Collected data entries
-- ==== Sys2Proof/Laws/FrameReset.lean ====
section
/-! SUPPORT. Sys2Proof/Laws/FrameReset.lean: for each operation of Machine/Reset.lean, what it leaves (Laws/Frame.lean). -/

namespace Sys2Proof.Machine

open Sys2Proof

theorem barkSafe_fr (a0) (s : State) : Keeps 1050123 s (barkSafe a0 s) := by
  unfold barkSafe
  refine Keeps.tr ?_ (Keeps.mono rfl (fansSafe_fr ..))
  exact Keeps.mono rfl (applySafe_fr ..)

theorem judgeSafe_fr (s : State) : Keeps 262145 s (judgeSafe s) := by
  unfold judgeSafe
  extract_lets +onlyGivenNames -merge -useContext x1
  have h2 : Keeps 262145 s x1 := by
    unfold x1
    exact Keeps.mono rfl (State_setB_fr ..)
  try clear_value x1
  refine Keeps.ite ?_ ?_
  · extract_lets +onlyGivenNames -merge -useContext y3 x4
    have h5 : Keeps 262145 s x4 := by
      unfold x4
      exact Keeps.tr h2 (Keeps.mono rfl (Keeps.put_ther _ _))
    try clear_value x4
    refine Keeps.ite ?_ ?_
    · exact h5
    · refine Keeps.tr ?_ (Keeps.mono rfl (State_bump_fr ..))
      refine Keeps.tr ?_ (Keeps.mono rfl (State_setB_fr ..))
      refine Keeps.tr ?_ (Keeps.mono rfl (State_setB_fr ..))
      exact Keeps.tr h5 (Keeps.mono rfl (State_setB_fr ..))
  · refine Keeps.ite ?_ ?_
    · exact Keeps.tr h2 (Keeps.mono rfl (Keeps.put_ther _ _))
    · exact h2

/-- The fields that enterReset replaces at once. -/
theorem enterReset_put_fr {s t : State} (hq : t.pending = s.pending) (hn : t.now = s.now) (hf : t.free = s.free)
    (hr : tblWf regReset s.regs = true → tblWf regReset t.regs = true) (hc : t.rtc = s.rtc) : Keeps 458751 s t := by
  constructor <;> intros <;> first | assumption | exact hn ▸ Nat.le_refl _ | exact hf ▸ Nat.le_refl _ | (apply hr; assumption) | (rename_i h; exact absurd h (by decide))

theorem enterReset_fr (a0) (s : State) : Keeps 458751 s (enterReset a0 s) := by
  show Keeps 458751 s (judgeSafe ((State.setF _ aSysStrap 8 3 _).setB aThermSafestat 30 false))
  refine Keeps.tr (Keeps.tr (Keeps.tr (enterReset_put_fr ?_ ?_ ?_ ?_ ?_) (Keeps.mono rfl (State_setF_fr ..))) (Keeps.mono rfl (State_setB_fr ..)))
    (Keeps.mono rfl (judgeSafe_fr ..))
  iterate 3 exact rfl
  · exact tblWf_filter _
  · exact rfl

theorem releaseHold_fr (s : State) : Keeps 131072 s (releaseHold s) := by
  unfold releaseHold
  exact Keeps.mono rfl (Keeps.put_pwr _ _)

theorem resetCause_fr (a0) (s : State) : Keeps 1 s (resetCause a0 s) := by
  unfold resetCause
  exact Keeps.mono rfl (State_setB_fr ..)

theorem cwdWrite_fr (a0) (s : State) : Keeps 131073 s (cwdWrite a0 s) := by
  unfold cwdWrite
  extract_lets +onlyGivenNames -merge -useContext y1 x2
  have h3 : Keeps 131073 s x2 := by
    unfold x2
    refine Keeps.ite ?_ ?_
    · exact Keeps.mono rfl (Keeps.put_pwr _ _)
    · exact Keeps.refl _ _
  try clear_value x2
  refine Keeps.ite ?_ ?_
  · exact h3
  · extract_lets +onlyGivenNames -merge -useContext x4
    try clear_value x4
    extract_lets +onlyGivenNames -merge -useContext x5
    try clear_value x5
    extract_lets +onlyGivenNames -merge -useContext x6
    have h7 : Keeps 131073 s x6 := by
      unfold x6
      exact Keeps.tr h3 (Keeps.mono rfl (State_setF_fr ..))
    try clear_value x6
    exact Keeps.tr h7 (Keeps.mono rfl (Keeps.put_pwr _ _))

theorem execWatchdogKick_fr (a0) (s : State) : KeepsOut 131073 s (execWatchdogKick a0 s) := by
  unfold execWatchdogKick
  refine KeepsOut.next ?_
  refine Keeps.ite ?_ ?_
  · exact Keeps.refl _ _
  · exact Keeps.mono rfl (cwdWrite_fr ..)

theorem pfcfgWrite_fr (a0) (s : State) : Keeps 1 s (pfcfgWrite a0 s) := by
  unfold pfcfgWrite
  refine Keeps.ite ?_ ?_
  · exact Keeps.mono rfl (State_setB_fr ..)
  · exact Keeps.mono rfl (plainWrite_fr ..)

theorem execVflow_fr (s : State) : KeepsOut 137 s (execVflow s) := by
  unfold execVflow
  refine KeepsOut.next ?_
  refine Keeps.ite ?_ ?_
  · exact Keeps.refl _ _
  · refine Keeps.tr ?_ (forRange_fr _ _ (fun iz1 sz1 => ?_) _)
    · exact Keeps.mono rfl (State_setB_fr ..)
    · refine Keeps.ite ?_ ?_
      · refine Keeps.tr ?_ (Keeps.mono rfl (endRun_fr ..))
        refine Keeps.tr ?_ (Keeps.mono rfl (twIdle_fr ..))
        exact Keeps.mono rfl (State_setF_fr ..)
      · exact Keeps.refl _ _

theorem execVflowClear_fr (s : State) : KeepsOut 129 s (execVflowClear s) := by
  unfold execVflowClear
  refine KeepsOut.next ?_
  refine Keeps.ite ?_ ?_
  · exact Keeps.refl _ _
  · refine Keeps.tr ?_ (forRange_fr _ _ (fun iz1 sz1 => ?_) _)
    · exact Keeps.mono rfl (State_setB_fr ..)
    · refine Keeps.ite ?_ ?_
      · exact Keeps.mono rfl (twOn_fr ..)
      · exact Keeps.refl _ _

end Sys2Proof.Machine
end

Activity:
Look above for the line holding "theorem execWatchdogKick_fr (a0)" and the line holding "rfl (cwdWrite_fr ..)". Retype both, and every line between them, word for word and nothing else.

Written solution:
theorem execWatchdogKick_fr (a0) (s : State) : KeepsOut 131073 s (execWatchdogKick a0 s) := by
  unfold execWatchdogKick
  refine KeepsOut.next ?_
  refine Keeps.ite ?_ ?_
  · exact Keeps.refl _ _
  · exact Keeps.mono rfl (cwdWrite_fr ..)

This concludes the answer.